Lions roared in the distance, bushbabies called at dusk, and foxes darted through the undergrowth. Musili and his cousins hunted squirrels and dik-dik, feasted on wild fruits, and quenched their thirst from cool forest springs.
This deep bond with nature would eventually inspire Musili’s path to becoming an environmental champion. He recently earned a Master’s degree in Environmental Management from Yale University in the United States—marking a major milestone in a journey rooted in the forests of rural Kenya.
“I grew up seeing the forest as part of life. It wasn’t something we considered special—it was just there,” he reflects. But changes crept in. “By the time I finished high school, things had shifted. The rains were failing, farms were no longer productive, the lions stopped roaring, and the thatching grass we once gathered easily was disappearing. Even dik-dik had become rare.”
A turning point came during a visit to Nairobi, where he watched footage of the late Prof. Wangari Maathai being assaulted for protesting forest destruction. It was his first encounter with the term “climate change”—and everything clicked: the missing rains, the vanishing wildlife, the dying grass.
Shifting away from early aspirations in architecture and engineering, Musili chose to study Wildlife Management at the University of Nairobi. Later, in 2015, he joined the Kitui County Government as a senior game warden, working to rehabilitate the Mwingi National Reserve—a crucial yet long-neglected ecosystem.
“The ecosystem was badly compromised. But restoration work is often underfunded in counties, and progress is painfully slow,” he laments.
Musili quickly grasped that communities living near protected areas like national parks often pay the highest price for conservation. “Tourists may marvel at the wildlife, but locals face crop destruction, injuries, and even death,” he says. “I’ve tracked lions for weeks, attended funerals of children killed by wildlife, and witnessed the economic devastation caused by unaddressed compensation claims.”
One case that stayed with him was a family that waited five years for compensation after losing a relative to a wildlife attack. “If human death takes that long, imagine how long crop loss takes. These people remain trapped in poverty, and over time, begin to resent the very wildlife the world wants to protect.”
Determined to make a broader impact, Musili pursued advanced studies in ecosystem management, people equity, and climate science—thanks in part to support from the Rotary Club of Athi River and his host club of Westport. At Yale, he deepened his understanding of the link between ecosystems, climate, and communities.
Today, Musili uses cutting-edge tools to model climate scenarios—analysing how rising temperatures and shifting rainfall patterns will affect land productivity, food systems, and wildlife habitats.
“In my modelling of elephant habitat, the data shows a sharp decline by 2060 if we continue with business as usual,” he notes.

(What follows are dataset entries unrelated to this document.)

-- ==== Sys2Proof/Machine/Numeric.lean ====
section
/-! DEFINITION. The number functions of the parameters (92_eei_decisions.md section 2): the exact luminance (R81) and tone curve
(R92), the named alternatives luma_f64 (R84), POW (R95) and a binary64 RND (R125), and the instance the spec adopts. -/

namespace Sys2Proof.Machine

open Sys2Proof

/-- `trunc(r)`: toward zero (00_scope.md 5.1). -/
def truncNum (r : LumNum) : Int := if r < 0 then -(-r).floor else r.floor

/-- `clamp(r, lo, hi)` (00_scope.md 5.1). -/
def clampNum (r lo hi : LumNum) : LumNum := if r < lo then lo else if hi < r then hi else r

/-- `luma_exact` (R81): `(299*R + 587*G + 114*B) div 1000`. -/
def lumaExact (r g b : Byte) : Byte :=
  BitVec.ofNat 8 ((299 * r.toNat + 587 * g.toNat + 114 * b.toNat) / 1000)

/-- The condition of R92 on a candidate `n`: `n^p * 255^q <= 255^p * v^q`, for `v = num / den >= 0`. -/
def toneFits (p q : Nat) (v : LumNum) (n : Nat) : Bool :=
  decide (n ^ p * 255 ^ q * v.den ^ q ≤ 255 ^ p * v.num.toNat ^ q)

/-- The largest `n` in `0 .. top` that fits; 0 always does. -/
def largestFit (fits : Nat → Bool) : Nat → Nat
  | 0 => 0
  | n + 1 => if fits (n + 1) then n + 1 else largestFit fits n

/-- The exact tone curve (R92) for `gamma = p / q`, in lowest terms. Of a negative element, which no job reaches, R92 says
nothing: a free value (log 10). -/
def toneExact (p q : Nat) (v : LumNum) : LumNum :=
  if v < 0 then ((Config.toneOfNegative p q v).toNat : LumNum)
  else (largestFit (toneFits (p / Nat.gcd p q) (q / Nat.gcd p q) v) 255 : LumNum)

/-- The tone curve by way of a power function POW (R95). -/
def toneByPow (pow : LumNum → LumNum → LumNum) (p q : Nat) (v : LumNum) : LumNum :=
  (truncNum (clampNum (pow (v / 255) ((q : LumNum) / (p : LumNum)) * 255) 0 255) : LumNum)

/-- `a / b` rounded to the nearest natural, ties to even. -/
def roundHalfEven (a b : Nat) : Nat :=
  let q := a / b
  let r := a % b
  if 2 * r > b ∨ (2 * r = b ∧ q % 2 = 1) then q + 1 else q

/-- A positive fraction scaled by `2^(-e)`, as numerator and denominator. -/
def scaleDown (num den : Nat) (e : Int) : Nat × Nat :=
  (num * 2 ^ (-e).toNat, den * 2 ^ e.toNat)

/-- The exponent at which `num / den` has a significand of 53 bits, not below that of the subnormal numbers. -/
def binary64Exp (num den : Nat) : Int :=
  let e0 : Int := (Nat.log2 num : Int) - (Nat.log2 den : Int) - 52
  let s := scaleDown num den e0
  let e1 := if s.1 < 2 ^ 52 * s.2 then e0 - 1 else e0
  max e1 (-1074)

/-- Round to the nearest binary64 number, ties to even. (No value of this block reaches the overflow range: R122.) -/
def roundBinary64 (r : LumNum) : LumNum :=
  let e := binary64Exp r.num.natAbs r.den
  let s := scaleDown r.num.natAbs r.den e
  let m : LumNum := (roundHalfEven s.1 s.2 : LumNum) * (2 : LumNum) ^ e.toNat / (2 : LumNum) ^ (-e).toNat
  if r < 0 then -m else m

/-- `luma_f64` (R84): `(0.299*R + 0.587*G) + 0.114*B` in binary64, left to right, truncated. -/
def lumaF64 (r g b : Byte) : Byte :=
  let fr := roundBinary64 (roundBinary64 (299 / 1000) * r.toNat)
  let fg := roundBinary64 (roundBinary64 (587 / 1000) * g.toNat)
  let fb := roundBinary64 (roundBinary64 (114 / 1000) * b.toNat)
  BitVec.ofInt 8 (truncNum (roundBinary64 (roundBinary64 (fr + fg) + fb)))

/-- MAXPIX's default, 65535 x 65535: no extra limit (D3, log 8). -/
def maxPixDefault : Nat := 65535 * 65535

end Sys2Proof.Machine

namespace Sys2Proof

/-- The instance the spec adopts: every parameter at its default (92 section 2; log 6 to 10). -/
def Params.adopted : Params where
  maxPix := Machine.maxPixDefault
  lumaFn := Machine.lumaExact
  rnd := id
  toneFn := Machine.toneExact
  bayer4 := matrixAt bayer4Default
  bayer8 := matrixAt bayer8Default

end Sys2Proof
end

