/-! ### Whole-machine rules -/

/-- R41, R42, R43, R10, R28, R51: the block never writes PIX or CFG; only LUMA, TONE and QUANT write LUM, only PACK writes PK; and the
host's PIX writes count only while no job runs. -/
def Obligations.MemoriesHaveOneWriter : Prop :=
  ∀ s t : State, step s = .next t → s.nextTurn ≠ .reset →
    (t.pix ≠ s.pix → ∃ i px, s.nextTurn = .host (.writePix i px) ∧ s.status.busy = false) ∧
    (t.cfg ≠ s.cfg → ∃ a, s.nextTurn = .host a) ∧
    (t.lum ≠ s.lum → s.nextTurn = .seq ∧ s.seq.phase = .render ∧ s.stage ≠ .pack) ∧
    (t.pk ≠ s.pk → s.nextTurn = .seq ∧ s.seq.phase = .render ∧ s.stage = .pack)

/-- R23, R55, R239: JOB does not change until the next accepted START (or a reset of the block). -/
def Obligations.OnlyStartChangesJob : Prop :=
  ∀ s t : State, Inv s → step s = .next t → t.job ≠ s.job →
    s.nextTurn = .reset ∨ (s.nextTurn = .host (.writeCtrl 1#1) ∧ s.status.busy = false)
end

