-- ==== Sys2Proof/Laws/Schedule.lean ====
section
/-! SUPPORT. The schedule one piece at a time: the first slice of a buffer and the rest of it, the bands one after the other. -/

namespace Sys2Proof.Machine

open Sys2Proof

/-! ### Slices -/

theorem lt_ceilDiv_iff {a b k : Nat} (hb : 0 < b) : k < ceilDiv a b ↔ k * b < a := by
  unfold ceilDiv
  rw [Nat.lt_iff_add_one_le, Nat.le_div_iff_mul_le hb, Nat.add_mul, Nat.one_mul]
  omega

theorem ceilDiv_eq_succ {a b : Nat} (hb : 0 < b) (ha : 0 < a) : ceilDiv a b = ceilDiv (a - b) b + 1 := by
  unfold ceilDiv
  by_cases h : b ≤ a
  · rw [show a + b - 1 = (a - b + b - 1) + b by omega, Nat.add_div_right _ hb]
  · rw [show a - b = 0 by omega, show a + b - 1 = (a - 1) + b by omega, Nat.add_div_right _ hb,
      Nat.div_eq_of_lt (by omega : a - 1 < b), Nat.div_eq_of_lt (by omega : 0 + b - 1 < b)]

@[simp] theorem slicesOf_nil (cs : Nat) : slicesOf cs [] = [] := by
  have : ceilDiv 0 cs = 0 := by
    unfold ceilDiv
    rcases Nat.eq_zero_or_pos cs with h | h
    · simp [h]
    · exact Nat.div_eq_of_lt (by omega)
  simp [slicesOf, this]

/-- The first slice, then the slices of the rest (R160, R161). -/
theorem slicesOf_cons {cs : Nat} {buf : List Byte} (hcs : 0 < cs) (hb : buf ≠ []) :
    slicesOf cs buf = buf.take cs :: slicesOf cs (buf.drop cs) := by
  have hlen : 0 < buf.length := List.length_pos_iff.2 hb
  unfold slicesOf
  rw [ceilDiv_eq_succ hcs hlen, List.range_succ_eq_map, List.map_cons, List.map_map, List.length_drop]
  congr 1
  · simp only [byteRange, Nat.zero_mul, List.drop_zero, Nat.zero_add, Nat.one_mul, Nat.sub_zero]
    rcases Nat.le_total cs buf.length with h | h
    · rw [Nat.min_eq_left h]
    · rw [Nat.min_eq_right h, List.take_length, List.take_of_length_le h]
  · refine List.map_congr_left fun k hk => ?_
    have hk' : k * cs < buf.length - cs := (lt_ceilDiv_iff hcs).1 (List.mem_range.1 hk)
    have e1 : (k + 1) * cs = cs + k * cs := by rw [Nat.add_mul, Nat.one_mul, Nat.add_comm]
    have e2 : (k + 1 + 1) * cs = (k + 1) * cs + cs := by rw [Nat.add_mul, Nat.one_mul]
    have e3 : min ((k + 1 + 1) * cs) buf.length - (k + 1) * cs = min ((k + 1) * cs) (buf.length - cs) - k * cs := by
      rw [e2]
      omega
    simp only [Function.comp, byteRange, List.drop_drop, Nat.succ_eq_add_one]
    rw [e3, e1]

@[simp] theorem chunkActions_nil (cs : Nat) (cd : Half) : chunkActions cs cd [] = [] := by simp [chunkActions]

/-- The first slice and its pause, then the rest of the buffer (R170). -/
theorem chunkActions_cons {cs : Nat} {cd : Half} {buf : List Byte} (hcs : 0 < cs) (hb : buf ≠ []) :
    chunkActions cs cd buf = .write (buf.take cs) :: (pauseActions cd ++ chunkActions cs cd (buf.drop cs)) := by
  simp [chunkActions, slicesOf_cons hcs hb]

/-- The slice *issue* hands over is the first slice of what is left of the buffer (R166). -/
theorem byteRange_slice (s : State) (buf : List Byte) :
    byteRange buf s.seq.off (s.seq.off + s.sliceLen buf.length) = (buf.drop s.seq.off).take s.chunkSize := by
  unfold byteRange State.sliceLen
  rw [Nat.add_sub_cancel_left]
  rcases Nat.le_total s.chunkSize (buf.length - s.seq.off) with h | h
  · rw [Nat.min_eq_left h]
  · rw [Nat.min_eq_right h, List.take_of_length_le (by simp), List.take_of_length_le (by simpa using h)]

/-! ### Bands -/

@[simp] theorem bandsOf_plain (h : Nat) : bandsOf 0 h = [(0, h)] := rfl

/-- The bands with banding on (R141). -/
theorem mem_bandsOf {b h : Nat} (hb : 0 < b) {band : Nat × Nat} :
    band ∈ bandsOf b h ↔ ∃ i, i * b < h ∧ band = (i * b, min b (h - i * b)) := by
  simp only [bandsOf, hb, if_true, List.mem_map, List.mem_range, lt_ceilDiv_iff hb]
  constructor
  · rintro ⟨i, hi, rfl⟩
    exact ⟨i, hi, rfl⟩
  · rintro ⟨i, hi, rfl⟩
    exact ⟨i, hi, rfl⟩

/-- The bands below row `i * b`, from the next one on. -/
theorem bandsOf_filter {b h i : Nat} (hb : 0 < b) :
    (bandsOf b h).filter (fun band => decide (i * b < band.1))
      = (List.range' (i + 1) (ceilDiv h b - (i + 1))).map fun j => (j * b, min b (h - j * b)) := by
  simp only [bandsOf, hb, if_true, List.filter_map]
  congr 1
  have hf : ((fun band : Nat × Nat => decide (i * b < band.1)) ∘ fun j => (j * b, min b (h - j * b)))
      = fun j => decide (i < j) := by
    funext j
    simp only [Function.comp]
    congr 1
    exact propext ⟨fun hlt => Nat.lt_of_mul_lt_mul_right hlt, fun hlt => Nat.mul_lt_mul_of_pos_right hlt hb⟩
  rw [hf, List.range_eq_range']
  generalize ceilDiv h b = n
  rcases Nat.le_total (i + 1) n with hn | hn
  · obtain ⟨k, rfl⟩ := Nat.exists_eq_add_of_le hn
    rw [show List.range' 0 (i + 1 + k) = List.range' 0 (i + 1) ++ List.range' (i + 1) k by
      simpa using (List.range'_append (s := 0) (m := i + 1) (n := k) (step := 1)).symm]
    rw [List.filter_append, List.filter_eq_nil_iff.2, List.nil_append, List.filter_eq_self.2,
      Nat.add_sub_cancel_left]
    · intro j hj
      have := List.mem_range'_1.1 hj
      simp only [decide_eq_true_eq]
      omega
    · intro j hj
      have := List.mem_range'_1.1 hj
      simp only [decide_eq_true_eq]
      omega
  · rw [List.filter_eq_nil_iff.2, show n - (i + 1) = 0 by omega, List.range'_zero]
    intro j hj
    have := List.mem_range'_1.1 hj
    simp only [decide_eq_true_eq]
    omega

/-- The first band, then the bands below row 0 (R141). -/
theorem bandsOf_first (b : Nat) {h : Nat} (hh : 0 < h) :
    bandsOf b h = (0, if 0 < b then min b h else h) :: (bandsOf b h).filter fun band => decide (0 < band.1) := by
  rcases Nat.eq_zero_or_pos b with hb | hb
  · subst hb
    simp
  · have hf := bandsOf_filter (b := b) (h := h) (i := 0) hb
    simp only [Nat.zero_mul] at hf
    rw [hf]
    simp only [bandsOf, hb, if_true]
    obtain ⟨n, hn⟩ : ∃ n, ceilDiv h b = n + 1 :=
      ⟨ceilDiv h b - 1, by
        have := (lt_ceilDiv_iff (k := 0) hb).2 (by omega : 0 * b < h)
        omega⟩
    rw [hn, List.range_eq_range', List.range'_succ]
    simp

/-- The next band, then the bands below it (R141). -/
theorem bandsOf_next {b h i : Nat} (hb : 0 < b) (hi : (i + 1) * b < h) :
    (bandsOf b h).filter (fun band => decide (i * b < band.1))
      = ((i + 1) * b, min b (h - (i + 1) * b)) ::
          (bandsOf b h).filter (fun band => decide ((i + 1) * b < band.1)) := by
  rw [bandsOf_filter hb, bandsOf_filter hb]
  obtain ⟨n, hn⟩ : ∃ n, ceilDiv h b - (i + 1) = n + 1 :=
    ⟨ceilDiv h b - (i + 1) - 1, by
      have := (lt_ceilDiv_iff hb).2 hi
      omega⟩
  rw [hn, List.range'_succ, List.map_cons, show ceilDiv h b - (i + 1 + 1) = n by omega]

/-- Below the last band there is none (R148). -/
theorem bandsOf_last {b h i : Nat} (hb : 0 < b) (hi : h ≤ (i + 1) * b) :
    (bandsOf b h).filter (fun band => decide (i * b < band.1)) = [] := by
  rw [bandsOf_filter hb]
  have : ¬ i + 1 < ceilDiv h b := fun hlt => by
    have := (lt_ceilDiv_iff hb).1 hlt
    omega
  rw [show ceilDiv h b - (i + 1) = 0 by omega]
  rfl

end Sys2Proof.Machine
end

Musili believes conservation must move beyond slogans and protectionism. It should centre local communities and their lived realities. “Wildlife doesn’t just exist for its own sake. It plays a role in soil health, carbon storage, air quality, and ultimately, food production,” he explains.
He cites the role of herbivores in grazing excess vegetation and recycling nutrients through waste, which stores carbon in the soil and enhances fertility. Disrupt this balance, he warns, and we risk cascading failures in food systems, water availability, and weather predictability.
“We need to stop seeing wildlife and humans as separate. We are all part of the same ecosystem. Conservation is about balance.”
From the shrinking forests of Tseikuru to the climate labs of Yale, Musili’s journey is a powerful testament to the impact one person can have when passion, education, and purpose align. His work now spans continents—but it remains anchored in the lessons of home, where children once played with dik-dik and gathered grass to thatch their roofs.